Задыхаясь и глотая слова, она теребила Петра за рукава и полы домотканного кафтана, обоими локтями отталкивая соседок, которые хватали ее за руки и за рубашку, стараясь умерить ее пыл. Попытался унять ее и Степан. Темные глаза его блеснули, он сжал кулак и с силой ударил жену между лопаток — она отлетела на несколько шагов и едва не упала, но удержалась, ухватившись за плетень. В тот же миг, быстрая, как молния, и ловкая, как белка, она подскочила к мужу, отвесила ему звонкую оплеуху и как ни в чем не бывало опять побежала за Петром, не давая ему пройти и твердя на все лады:
— А дрова-то осиновые? Верно, осиновые?.. Ты побожись, что осиновые...
В толпе, двинувшейся вслед за Петром, послышались взрывы смеха, басистого и визгливого. Степан шел повеся голову, молчаливый, как могила.
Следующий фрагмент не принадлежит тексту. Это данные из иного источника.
theorem State.viaStep_stopped {s : State} (h : s.stopped.isSome = true) (k : ViaId) : s.viaStep k = s := by
  unfold State.viaStep
  split
  · rfl
  · exact State.unlessStopped_stopped h _

theorem State.rotationStep_stopped {s : State} (h : s.stopped.isSome = true) : s.rotationStep = s := by
  unfold State.rotationStep
  split
  · rfl
  · exact State.unlessStopped_stopped h _

theorem State.phi1_stopped {s : State} (h : s.stopped.isSome = true) : s.phi1.stopped.isSome = true := by
  have place : ∀ {u : State} (m : Moment), u.stopped.isSome = true → (u.hostCalls m).attachDue.stopped.isSome = true := by
    intro u m hu
    rwa [State.attachDue_stopped, State.hostCalls_stopped hu]
  unfold State.phi1
  split
  · exact h
  · have h1 := place .beforeVia1 h
    rw [← State.viaStep_stopped h1 .via1] at h1
    have h2 := place .beforeVia2 h1
    rw [← State.viaStep_stopped h2 .via2] at h2
    have h3 := place .beforeRotation h2
    rw [← State.rotationStep_stopped h3] at h3
    exact (congrArg Option.isSome (State.hostCalls_stopped h3 .beforeCpu)).trans h3

theorem runSeq_stopped (f : Feed) (q : Sequence) (n : Nat) {s : State} (h : s.stopped.isSome = true) :
    (runSeq f q n s).stopped.isSome = true := by
  cases n with
  | zero => exact h
  | succ n =>
    have hset : s.phi1.settled = true := by simp [State.settled, State.phi1_stopped h]
    simp only [runSeq, Sequence.tick, hset, if_true, Bool.false_eq_true, if_false]
    exact State.phi1_stopped h

/-- A tick that leaves the machine running executed its micro-op without a fault. -/
theorem State.executeTick_running {s : State} {f : Feed} {m : MicroOp} (h : (s.executeTick f m).stopped = none) :
    (m.perform f s).stopped = none := by
  cases hs : (m.perform f s).stopped with
  | none => rfl
  | some x =>
    have hk := State.hostCalls_stopped (s := m.perform f s) (by rw [hs]; rfl) .afterCpu
    rw [State.executeTick, State.endTick_stopped, hk, hs] at h
    exact absurd h (by simp)

theorem State.running_of_not_isSome {s : State} (h : ¬ s.stopped.isSome = true) : s.stopped = none := by
  simpa using h

theorem State.running_of_phi1 {s : State} (h : s.phi1.stopped = none) : s.stopped = none :=
  State.running_of_not_isSome fun hs => by simpa [h] using State.phi1_stopped hs

theorem running_of_runSeq {f : Feed} {q : Sequence} {n : Nat} {s : State} (h : (runSeq f q n s).stopped = none) :
    s.stopped = none :=
  State.running_of_not_isSome fun hs => by simpa [h] using runSeq_stopped f q n hs

/-! ### What an instruction and a step can do -/

/-- A state answers a next state where no fault has been raised. -/
theorem State.outcome_eq_next {u t : State} : u.outcome = .next t ↔ u = t ∧ t.stopped = none := by
  unfold State.outcome
  constructor
  · intro h
    cases hs : u.stopped with
    | some f => rw [hs] at h; exact absurd h (by simp)
    | none =>
      rw [hs] at h
      injection h with h
      exact ⟨h, h ▸ hs⟩
  · rintro ⟨rfl, h⟩
    rw [h]

/-- What an instruction does that answers a next state: it stalls at its terminal, or it is fetched and its sequence runs. -/
theorem exec_cases {i : Instr} {s t : State} (h : exec i s = .next t) :
    s.clearLogs.phi1.stopped = none ∧ t.stopped = none ∧
      (s.clearLogs.phi1.stalls terminalFetch = true ∧ t = s.clearLogs.phi1.stallTick ∨
        s.clearLogs.phi1.stalls terminalFetch = false ∧
          t = runSeq (Feed.ofInstr i) (sequenceOf i) 7 (s.clearLogs.phi1.executeTick (Feed.ofInstr i) terminalFetch)) := by
  rw [exec_eq] at h
  unfold runInstr at h
  simp only at h
  split at h
  · rename_i hs
    obtain ⟨rfl, hn⟩ := State.outcome_eq_next.mp h
    exact absurd hs (by simp [hn])
  · rename_i hs
    refine ⟨State.running_of_not_isSome hs, ?_⟩
    split at h <;> rename_i hstall <;> obtain ⟨rfl, hn⟩ := State.outcome_eq_next.mp h
    · exact ⟨hn, .inl ⟨hstall, rfl⟩⟩
    · exact ⟨hn, .inr ⟨by simpa using hstall, rfl⟩⟩

/-- What a step does that answers a next state, `u` being the state after PHI1 (log 9). -/
inductive StepCase (s u t : State) : Prop
  /-- a stall at a terminal (R153) -/
  | stall (hseq : u.sq.seq = .boundary) (hstall : u.stalls terminalFetch = true) (ht : t = u.stallTick)
  /-- an entry (R477) -/
  | enter (k : Entry) (hseq : u.sq.seq = .boundary) (hstall : u.stalls terminalFetch = false)
      (hpoll : u.pollFaults = false) (hk : u.decision = some k) (ht : t = u.enter k)
  /-- an instruction (R152) -/
  | fetch (hseq : u.sq.seq = .boundary) (hstall : u.stalls terminalFetch = false) (hpoll : u.pollFaults = false)
      (hk : u.decision = none) (ht : exec u.fetchedInstr s = .next t)
  /-- the rest of a sequence -/
  | resume (hseq : u.sq.seq ≠ .boundary) (ht : t = u.resume)

theorem step_cases {s t : State} (h : step s = .next t) :
    s.clearLogs.phi1.stopped = none ∧ t.stopped = none ∧ StepCase s s.clearLogs.phi1 t := by
  unfold step State.stepOnce at h
  simp only at h
  generalize hu : s.clearLogs.phi1 = u at h ⊢
  split at h
  · rename_i hs
    obtain ⟨rfl, hn⟩ := State.outcome_eq_next.mp h
    exact absurd hs (by simp [hn])
  · rename_i hs
    refine ⟨State.running_of_not_isSome hs, ?_⟩
    split at h
    · rename_i hseq
      rw [beq_iff_eq] at hseq
      split at h
      · rename_i hstall
        obtain ⟨rfl, hn⟩ := State.outcome_eq_next.mp h
        exact ⟨hn, .stall hseq hstall rfl⟩
      · rename_i hstall
        rw [Bool.not_eq_true] at hstall
        split at h
        · obtain ⟨rfl, hn⟩ := State.outcome_eq_next.mp h
          exact absurd hn (by simp)
        · rename_i hpoll
          rw [Bool.not_eq_true] at hpoll
          split at h
          · rename_i k hk
            obtain ⟨rfl, hn⟩ := State.outcome_eq_next.mp h
            exact ⟨hn, .enter k hseq hstall hpoll hk rfl⟩
          · rename_i hk
            exact ⟨(exec_cases h).2.1, .fetch hseq hstall hpoll hk h⟩
    · rename_i hseq
      obtain ⟨rfl, hn⟩ := State.outcome_eq_next.mp h
      exact ⟨hn, .resume (by simpa using hseq) rfl⟩

/-! ### O12 -/

theorem exec_onward {i : Instr} {s t : State} (h : exec i s = .next t) : Onward s.clearLogs t := by
  obtain ⟨-, -, ht⟩ := exec_cases h
  have hphi := (Outside.phi1 s.clearLogs).onward
  rcases ht with ⟨-, rfl⟩ | ⟨-, rfl⟩
  · exact hphi.trans (Onward.stallTick _)
  · exact (hphi.trans (terminalFetch_onward _ _).executeTick).trans (runSeq_ran (sequenceOf_operates i) _ _ _).toOnward

theorem State.accept_onward (s : State) (k : Entry) : Onward s (s.accept k) := by
  cases k <;> exact Onward.of_eq rfl rfl rfl rfl

theorem step_onward {s t : State} (h : step s = .next t) : Onward s.clearLogs t := by
  obtain ⟨-, -, hc⟩ := step_cases h
  have hphi := (Outside.phi1 s.clearLogs).onward
  cases hc with
  | stall _ _ ht =>
    rw [ht]
    exact hphi.trans (Onward.stallTick _)
  | enter k _ _ _ _ ht =>
    rw [ht]
    refine hphi.trans (Onward.trans ?_ (runSeq_ran (q := .entry k) (i := false) (l := []) rfl _ _ _).toOnward)
    exact (State.accept_onward _ k).trans (terminalEntry_onward k _ _ _).executeTick
  | fetch _ _ _ _ ht => exact exec_onward ht
  | resume _ ht =>
    obtain ⟨_, _, hq⟩ := s.clearLogs.phi1.currentSequence_operates
    rw [ht]
    exact hphi.trans (runSeq_ran hq _ _ _).toOnward

/-- Settles O12: every half of every tick keeps the arguments, the time and the `written` bits. -/
theorem stepKeepsParamsAndTime : Obligations.StepKeepsParamsAndTime := by
  intro s t h
  obtain ⟨hparams, htick, hwritten, -⟩ := step_onward h
  exact ⟨hparams, htick, hwritten⟩

/-! ### O49 -/

/-- What the terminal fetch has done when no fault came with its bus access (R152, R476). -/
theorem terminalFetch_perform {f : Feed} {s : State} (h : (terminalFetch.perform f s).stopped = none) :
    (terminalFetch.perform f s).sq =
        { s.sq with
          ir := f.pick .opcode (s.busRead s.cpu.pc).1, seq := .op, cyc := 2, ichg := false, iprev := false
          iprevKnown := false, shstall := false } ∧
      (terminalFetch.perform f s).bus ≠ [] := by
  obtain ⟨t, ht, -, -⟩ := s.busRead_dev s.cpu.pc
  unfold terminalFetch at h ⊢
  rw [MicroOp.perform_fetch] at h ⊢
  rw [(State.unlessStopped_running h).2]
  constructor
  · simp only [State.startSequence, State.keepOperand, State.incPC, State.setPC, State.busRead_sq]
  · rw [ht]
    exact List.append_ne_nil_of_right_ne_nil _ (List.cons_ne_nil _ _)

theorem vectored_sequenceOf {i : Instr} (h : i.mnem ≠ .brk) : (sequenceOf i).vectored = false := by
  cases i <;> first | rfl | exact absurd rfl h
К налитой кровью щеке, побагровевшей от пощечины, он не притрагивался, но темная, огрубевшая кожа на его лице собралась складками в таком множестве, что среди морщин не осталось ни одного гладкого местечка. Сверкающие глаза его уставились в землю, сквозь стиснутые зубы вырвалось короткое, невнятное проклятие. Должно быть, он стыдился и внутри у него все кипело.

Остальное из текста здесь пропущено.